ABOUT THIS EXERCISE: An exact copy of all the data below is required.

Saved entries
◆ ◆ ◆

-- ==== Sys2Proof/Machine/Exchange.lean ====
section
/-! DEFINITION. The token exchange: counts, capacity, quotas, packing, rows, partials, and the common work list
(spec/07 R201 to R240, spec/05 R139 to R145, R165). -/
namespace Sys2Proof.Machine
open Sys2Proof

/-! ### The exchange of a layer and micro-batch -/

def exchAt (j : Job) (layer mb : Nat) : Option Exchange :=
  j.exchanges.find? fun x => decide (x.layer = layer) && decide (x.mb = mb)

/-- Changes the first entry that satisfies a test. -/
def updFirst {α : Type} (p : α → Bool) (g : α → α) : List α → List α
  | [] => []
  | x :: r => if p x then g x :: r else x :: updFirst p g r

def setExch (j : Job) (layer mb : Nat) (g : Exchange → Exchange) : Job :=
  { j with exchanges := updFirst (fun x => decide (x.layer = layer) && decide (x.mb = mb)) g j.exchanges }

/-- An exchange before its allocation, with the rows of the count matrix that are known (R208, R212). -/
def newExchange (step layer mb : Nat) (matrix : List (Nat × List Nat × List Nat)) (sel : List (List (Nat × F32))) : Exchange :=
  { step, layer, mb, sel, matrix, allocated := false, backAllocated := false, cap := [], quota := [], kept := [], flows := [], release := [],
    received := [], roundRows := [], returned := [] }

/-- ROUTER's results open the exchange, with this device's own row of the count matrix and the rows that came before it (R208, R212). -/
def openExchange (j : Job) (step layer mb : Nat) (counts distinct : List Nat) (sel : List (List (Nat × F32))) : Job :=
  let early := match j.exchanges.find? fun y => decide (y.layer = layer) && decide (y.mb = mb) && decide (y.step = step) with
    | some y => y.matrix.filter fun r => !decide (r.1 = j.coord.e)
    | none => []
  let x := newExchange step layer mb ((j.coord.e, counts, distinct) :: early) sel
  { j with exchanges := x :: j.exchanges.filter fun y => !(decide (y.layer = layer) && decide (y.mb = mb) && decide (y.step = step)) }

/-- Number of the DISPATCH or COMBINE of a layer, micro-batch and direction. -/
def exchOpIx (j : Job) (cls layer mb : Nat) (backward : Bool) : Option Nat :=
  let ok (o : OpD) : Bool := decide (o.cls = cls) && decide (o.layer = layer) && (flagBack o == backward)
  match j.ops.findIdx? fun o => ok o && decide (opArg o 0 2 = mb) with
  | some k => some k
  | none => j.ops.findIdx? ok

/-- The DISPATCH or COMBINE of a layer, micro-batch and direction. -/
def exchOp (j : Job) (cls layer mb : Nat) (backward : Bool) : Option OpD := (exchOpIx j cls layer mb backward).bind (opNth j)

def epochOf (j : Job) (mb : Nat) : Nat := j.epochs.getD mb 0

/-- The count matrix entries of origin o: c[o][x] and u[o][d]. -/
def cntOf (x : Exchange) (o e : Nat) : Nat := (lookupD x.matrix o ([], [])).1.getD e 0
def distOf (x : Exchange) (o d : Nat) : Nat := (lookupD x.matrix o ([], [])).2.getD d 0

/-- First global expert and number of experts on device d (R201). -/
def expertSpan (j : Job) (layer d : Nat) : Nat × Nat := blockShare (expertsOf j layer) j.lengths.e d

def ringTotal (j : Job) (x : Exchange) (e : Nat) : Nat := sumNat ((List.range j.lengths.e).map fun o => cntOf x o e)

/-! ### Statistics (R239) -/

def ExchStats.init (layer : Nat) : ExchStats := ⟨layer, 0, 0, 0, 0, 0, 0, 0, 0, 0⟩

/-- Changes the statistics and the flag of a step: the running one, or the one after it. -/
def onStep (step : Nat) (g : Job → Job) (j : Job) : Job :=
  if step = j.committed.step then g j
  else
    let k := g { j with stats := j.nextStats, nextStats := j.stats, nonfinite := j.nextNonfinite, nextNonfinite := j.nonfinite }
    { k with stats := k.nextStats, nextStats := k.stats, nonfinite := k.nextNonfinite, nextNonfinite := k.nonfinite }

/-- Changes the statistics of a layer in the running step. -/
def bumpExch (j : Job) (layer : Nat) (g : ExchStats → ExchStats) : Job :=
  let l := if j.stats.exch.any fun e => decide (e.layer = layer) then j.stats.exch else j.stats.exch ++ [ExchStats.init layer]
  { j with stats := { j.stats with exch := l.map fun e => if e.layer = layer then g e else e } }

def sat32 (n : Nat) : Nat := sat (2 ^ 32 - 1) n

/-- Adds counts to an operator's statistics (R75, R520). -/
def addStats (j : Job) (op nans infs sats others : Nat) : Job :=
  let l := if j.stats.ops.any fun x => decide (x.op = op) then j.stats.ops else j.stats.ops ++ [⟨op, 0, 0, 0, 0⟩]
  let up (x : OpStats) : OpStats :=
    { x with nans := sat32 (x.nans + nans), infs := sat32 (x.infs + infs), sats := sat32 (x.sats + sats), others := sat32 (x.others + others) }
  { j with stats := { j.stats with ops := l.map fun x => if x.op = op then up x else x } }

/-- The counts of conversions that an exchange operator makes outside a slice's own results, with the nonfinite flag of a backward one
(R75, R253). -/
def countAt (s : State) (f step : Nat) (op : Option Nat) (backward : Bool) (cs : List Counted) : State :=
  match op with
  | none => s
  | some k =>
    let n (p : Counted → Bool) : Nat := (cs.filter p).length
    let bad := backward && cs.any fun c => c.nan || c.posInf || c.negInf
    setJob s f (onStep step fun j =>
      addStats { j with nonfinite := j.nonfinite || bad } k (n (·.nan)) (n fun c => c.posInf || c.negInf) (n (·.saturated)) 0)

◆ ◆ ◆

YOUR SOLUTION:
-- ==== Sys2Proof/Machine/Exchange.lean ====
section
/-! DEFINITION. The token exchange: counts, capacity, quotas, packing, rows, partials, and the common work list
(spec/07 R201 to R240, spec/05 R139 to R145, R165). -/
namespace Sys2Proof.Machine
open Sys2Proof

/-! ### The exchange of a layer and micro-batch -/

def exchAt (j : Job) (layer mb : Nat) : Option Exchange :=
  j.exchanges.find? fun x => decide (x.layer = layer) && decide (x.mb = mb)

/-- Changes the first entry that satisfies a test. -/
def updFirst {α : Type} (p : α → Bool) (g : α → α) : List α → List α
  | [] => []
  | x :: r => if p x then g x :: r else x :: updFirst p g r

def setExch (j : Job) (layer mb : Nat) (g : Exchange → Exchange) : Job :=
  { j with exchanges := updFirst (fun x => decide (x.layer = layer) && decide (x.mb = mb)) g j.exchanges }

/-- An exchange before its allocation, with the rows of the count matrix that are known (R208, R212). -/
def newExchange (step layer mb : Nat) (matrix : List (Nat × List Nat × List Nat)) (sel : List (List (Nat × F32))) : Exchange :=
  { step, layer, mb, sel, matrix, allocated := false, backAllocated := false, cap := [], quota := [], kept := [], flows := [], release := [],
    received := [], roundRows := [], returned := [] }

/-- ROUTER's results open the exchange, with this device's own row of the count matrix and the rows that came before it (R208, R212). -/
def openExchange (j : Job) (step layer mb : Nat) (counts distinct : List Nat) (sel : List (List (Nat × F32))) : Job :=
  let early := match j.exchanges.find? fun y => decide (y.layer = layer) && decide (y.mb = mb) && decide (y.step = step) with
    | some y => y.matrix.filter fun r => !decide (r.1 = j.coord.e)
    | none => []
  let x := newExchange step layer mb ((j.coord.e, counts, distinct) :: early) sel
  { j with exchanges := x :: j.exchanges.filter fun y => !(decide (y.layer = layer) && decide (y.mb = mb) && decide (y.step = step)) }

/-- Number of the DISPATCH or COMBINE of a layer, micro-batch and direction. -/
def exchOpIx (j : Job) (cls layer mb : Nat) (backward : Bool) : Option Nat :=
  let ok (o : OpD) : Bool := decide (o.cls = cls) && decide (o.layer = layer) && (flagBack o == backward)
  match j.ops.findIdx? fun o => ok o && decide (opArg o 0 2 = mb) with
  | some k => some k
  | none => j.ops.findIdx? ok

/-- The DISPATCH or COMBINE of a layer, micro-batch and direction. -/
def exchOp (j : Job) (cls layer mb : Nat) (backward : Bool) : Option OpD := (exchOpIx j cls layer mb backward).bind (opNth j)

def epochOf (j : Job) (mb : Nat) : Nat := j.epochs.getD mb 0

/-- The count matrix entries of origin o: c[o][x] and u[o][d]. -/
def cntOf (x : Exchange) (o e : Nat) : Nat := (lookupD x.matrix o ([], [])).1.getD e 0
def distOf (x : Exchange) (o d : Nat) : Nat := (lookupD x.matrix o ([], [])).2.getD d 0

/-- First global expert and number of experts on device d (R201). -/
def expertSpan (j : Job) (layer d : Nat) : Nat × Nat := blockShare (expertsOf j layer) j.lengths.e d

def ringTotal (j : Job) (x : Exchange) (e : Nat) : Nat := sumNat ((List.range j.lengths.e).map fun o => cntOf x o e)

/-! ### Statistics (R239) -/

def ExchStats.init (layer : Nat) : ExchStats := ⟨layer, 0, 0, 0, 0, 0, 0, 0, 0, 0⟩

/-- Changes the statistics and the flag of a step: the running one, or the one after it. -/
def onStep (step : Nat) (g : Job → Job) (j : Job) : Job :=
  if step = j.committed.step then g j
  else
    let k := g { j with stats := j.nextStats, nextStats := j.stats, nonfinite := j.nextNonfinite, nextNonfinite := j.nonfinite }
    { k with stats := k.nextStats, nextStats := k.stats, nonfinite := k.nextNonfinite, nextNonfinite := k.nonfinite }

/-- Changes the statistics of a layer in the running step. -/
def bumpExch (j : Job) (layer : Nat) (g : ExchStats → ExchStats) : Job :=
  let l := if j.stats.exch.any fun e => decide (e.layer = layer) then j.stats.exch else j.stats.exch ++ [ExchStats.init layer]
  { j with stats := { j.stats with exch := l.map fun e => if e.layer = layer then g e else e } }

def sat32 (n : Nat) : Nat := sat (2 ^ 32 - 1) n

/-- Adds counts to an operator's statistics (R75, R520). -/
def addStats (j : Job) (op nans infs sats others : Nat) : Job :=
  let l := if j.stats.ops.any fun x => decide (x.op = op) then j.stats.ops else j.stats.ops ++ [⟨op, 0, 0, 0, 0⟩]
  let up (x : OpStats) : OpStats :=
    { x with nans := sat32 (x.nans + nans), infs := sat32 (x.infs + infs), sats := sat32 (x.sats + sats), others := sat32 (x.others + others) }
  { j with stats := { j.stats with ops := l.map fun x => if x.op = op then up x else x } }

/-- The counts of conversions that an exchange operator makes outside a slice's own results, with the nonfinite flag of a backward one
(R75, R253). -/
def countAt (s : State) (f step : Nat) (op : Option Nat) (backward : Bool) (cs : List Counted) : State :=
  match op with
  | none => s
  | some k =>
    let n (p : Counted → Bool) : Nat := (cs.filter p).length
    let bad := backward && cs.any fun c => c.nan || c.posInf || c.negInf
    setJob s f (onStep step fun j =>
      addStats { j with nonfinite := j.nonfinite || bad } k (n (·.nan)) (n fun c => c.posInf || c.negInf) (n (·.saturated)) 0)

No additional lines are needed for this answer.